Figure 3. Activation of mAChRs enhances spontaneous excitatory synaptic activity in PV interneurons in the ACC. (A) Representative traces of sEPSCs from a PV interneuron in the ACC before and after application of muscarine and scopolamine. (B) A histogram shows the effect of muscarine and scopolamine on sEPSC frequency in the PV interneuron. (C,D) Summarized data show the effect of muscarine on sEPSC (n = 8 cells/6 mice) and mEPSC (n = 8 cells/5 mice) frequency and the amplitude. (E) A representative experiment shows the effect of muscarine on evoked EPSCs. Insets: evoked EPSCs traces taken at the times marked by a and b in the graph. (F,G) Summarized data show the effect of muscarine on evoked EPSC (n = 8 cells/5 mice) amplitude and paired-pulse ratio, respectively. *p < 0.05, **p < 0.01, and ***p < 0.001.

These data indicate activation of mAChRs by muscarine non-specifically increases spontaneous excitatory transmission in both SST and PV interneurons, mainly in a pre-synaptic manner. Moreover, scopolamine can completely block muscarine’s potentiation effects.

3.2. Blocking mAChRs does not affect excitatory synaptic activity to SST and PV interneurons

To test whether mAChRs are tonically active and modulate the excitatory synaptic activity in SST and PV interneurons, we examined the effect of scopolamine on the excitatory synaptic activity in two interneuron subtypes. In SST interneurons, the application of scopolamine (100 nM) had no significant effect on sEPSC frequency and amplitude (Supplementary Figures 1A–D). The frequencies before and after scopolamine were 8.09 ± 2.20 and 7.69 ± 2.55 Hz, respectively (p = 0.688, n = 7 cells/7 mice, Wilcoxon test, W = −6), and the amplitudes were 17.12 ± 2.04 pA and 15.14 ± 1.95 pA, respectively (p = 0.078, Wilcoxon test, W = −22).
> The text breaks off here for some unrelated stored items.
-- ==== Sys2Proof/Certificates/Slice0/Obligations.lean ====
section
/-! DEFINITION. The statements for the provers. Those about a rule of spec/ name it; those that rest on a decision of
the spec (spec/92_eei_decisions.md) or on a choice of the model say so. -/

open Sys2Proof Sys2Proof.Machine

/-! The words the statements use. They are written from the spec's own text, not over the operations they speak of. -/

/-- The first byte position of a field, `max(L, 1)` (R119). -/
def Claims.first (f : FieldSpec) : Nat := max f.left 1

/-- `bytes(f)` in the form R - max(L, 1) + 1 (R88). -/
def Claims.count (f : FieldSpec) : Nat := f.right + 1 - max f.left 1

/-- The number of positions `lo..hi` of a word, as a sum of base-64 digits (R15, R63). -/
def Claims.digits {n : Nat} (w : Word n) (lo hi : Nat) : Nat :=
  ∑ i ∈ Finset.Icc lo hi, (w.byteAt i).val * 64 ^ (hi - i)

/-- The signed number of a field (R117): negated if the field holds the sign and the sign is Minus. -/
def Claims.number {n : Nat} (w : Word n) (f : FieldSpec) : Int :=
  if f.left = 0 ∧ w.sign = .minus then -(Claims.digits w (Claims.first f) f.right : Int)
  else Claims.digits w (Claims.first f) f.right

/-- The instruction's field is valid and its effective address exists: then nothing it does can fault, but for the
count check of a half-word Store. -/
abbrev Claims.Reaches (o : Operands) (s : State) : Prop :=
  o.field.ValidFor 5 ∧ 0 ≤ effectiveAddress o s ∧ effectiveAddress o s < 4000

/-- The memory word at the effective address. -/
def Claims.operand (o : Operands) (s : State) : Word 5 := s.mem.get (effectiveAddress o s).toNat

/-- `c` holds the bytes of field `f` of `w` at its right edge, and zeros before them (R180, R181). -/
def Claims.BytesRight (w : Word 5) (f : FieldSpec) (c : Word 5) : Prop :=
  ∀ i, 1 ≤ i → i ≤ 5 →
    c.byteAt i = if 5 < i + Claims.count f then w.byteAt (f.right + i - 5) else 0

/-- `c` holds the last two bytes of field `f` of `w`; a byte the field does not have is zero (R181, R123). -/
def Claims.HalfRight (w : Word 5) (f : FieldSpec) (c : Word 2) : Prop :=
  c.byteAt 2 = (if 1 ≤ Claims.count f then w.byteAt f.right else 0) ∧
    c.byteAt 1 = if 2 ≤ Claims.count f then w.byteAt (f.right - 1) else 0

/-- The sign a Load takes from `w` through `f` (R181). -/
def Claims.loadSign (w : Word 5) (f : FieldSpec) : Sign := if f.left = 0 then w.sign else .plus

/-- The sign a Load-Negative takes from `w` through `f` (R201): the opposite one if the field holds the sign. -/
def Claims.loadNegSign (w : Word 5) (f : FieldSpec) : Sign :=
  if f.left = 0 then (match w.sign with | .plus => .minus | .minus => .plus) else .plus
Scopolamine also did not affect mEPSC frequency and amplitude (Supplementary Figures 1C, D). mEPSC frequencies before and after perfusion were 6.00 ± 2.35 and 6.19 ± 2.43 Hz, respectively (p = 0.688, n = 7 cells/4 mice, Wilcoxon test, W = 6), and the amplitudes were 10.29 ± 0.55 and 10.19 ± 0.59 pA, respectively [t(6) = 0.305, p = 0.771, paired t-test]. Likewise, scopolamine did not affect the evoked EPSCs [t(10) = 1.664, p = 0.127, n = 11 cells/6 mice, paired t-test, Supplementary Figures 1E, F] and paired-pulse ratio [t(10) = 1.434, p = 0.182, paired t-test, Supplementary Figure 1G].

In PV interneurons, scopolamine also did not affect the frequency and amplitude of sEPSCs [frequency: t(6) = 1.503, p = 0.184; amplitude: t(6) = 0.237, p = 0.821, n = 7 cells/6 mice, paired t-test, Supplementary Figures 2A–D] and mEPSCs [frequency: t(5) = 0.725, p = 0.501, paired t-test; amplitude: p = 0.58, n = 7 cells/5 mice, Wilcoxon test, W = 8, Supplementary Figures 2C, D]. sEPSC frequency was 15.80 ± 1.34 Hz before and 16.81 ± 1.64 Hz after scopolamine, and the amplitudes were 13.15 ± 0.62 and 13.07 ± 0.63 pA. mEPSC frequency was 11.10 ± 0.69 Hz before and 10.82 ± 0.72 Hz after scopolamine, and the amplitudes were 13.15 ± 0.62 and 13.07 ± 0.63 pA. Scopolamine did not affect the evoked EPSCs [t(7) = 1.548, p = 0.166, n = 8 cells/6 mice, paired t-test, Supplementary Figures 2E, F] and the paired-pulse ratio [t(7) = 0.311, p = 0.765, paired t-test, Supplementary Figure 2G]. This suggests scopolamine inhibition of mAChRs won’t affect the excitatory synaptic transmission to both of these interneurons.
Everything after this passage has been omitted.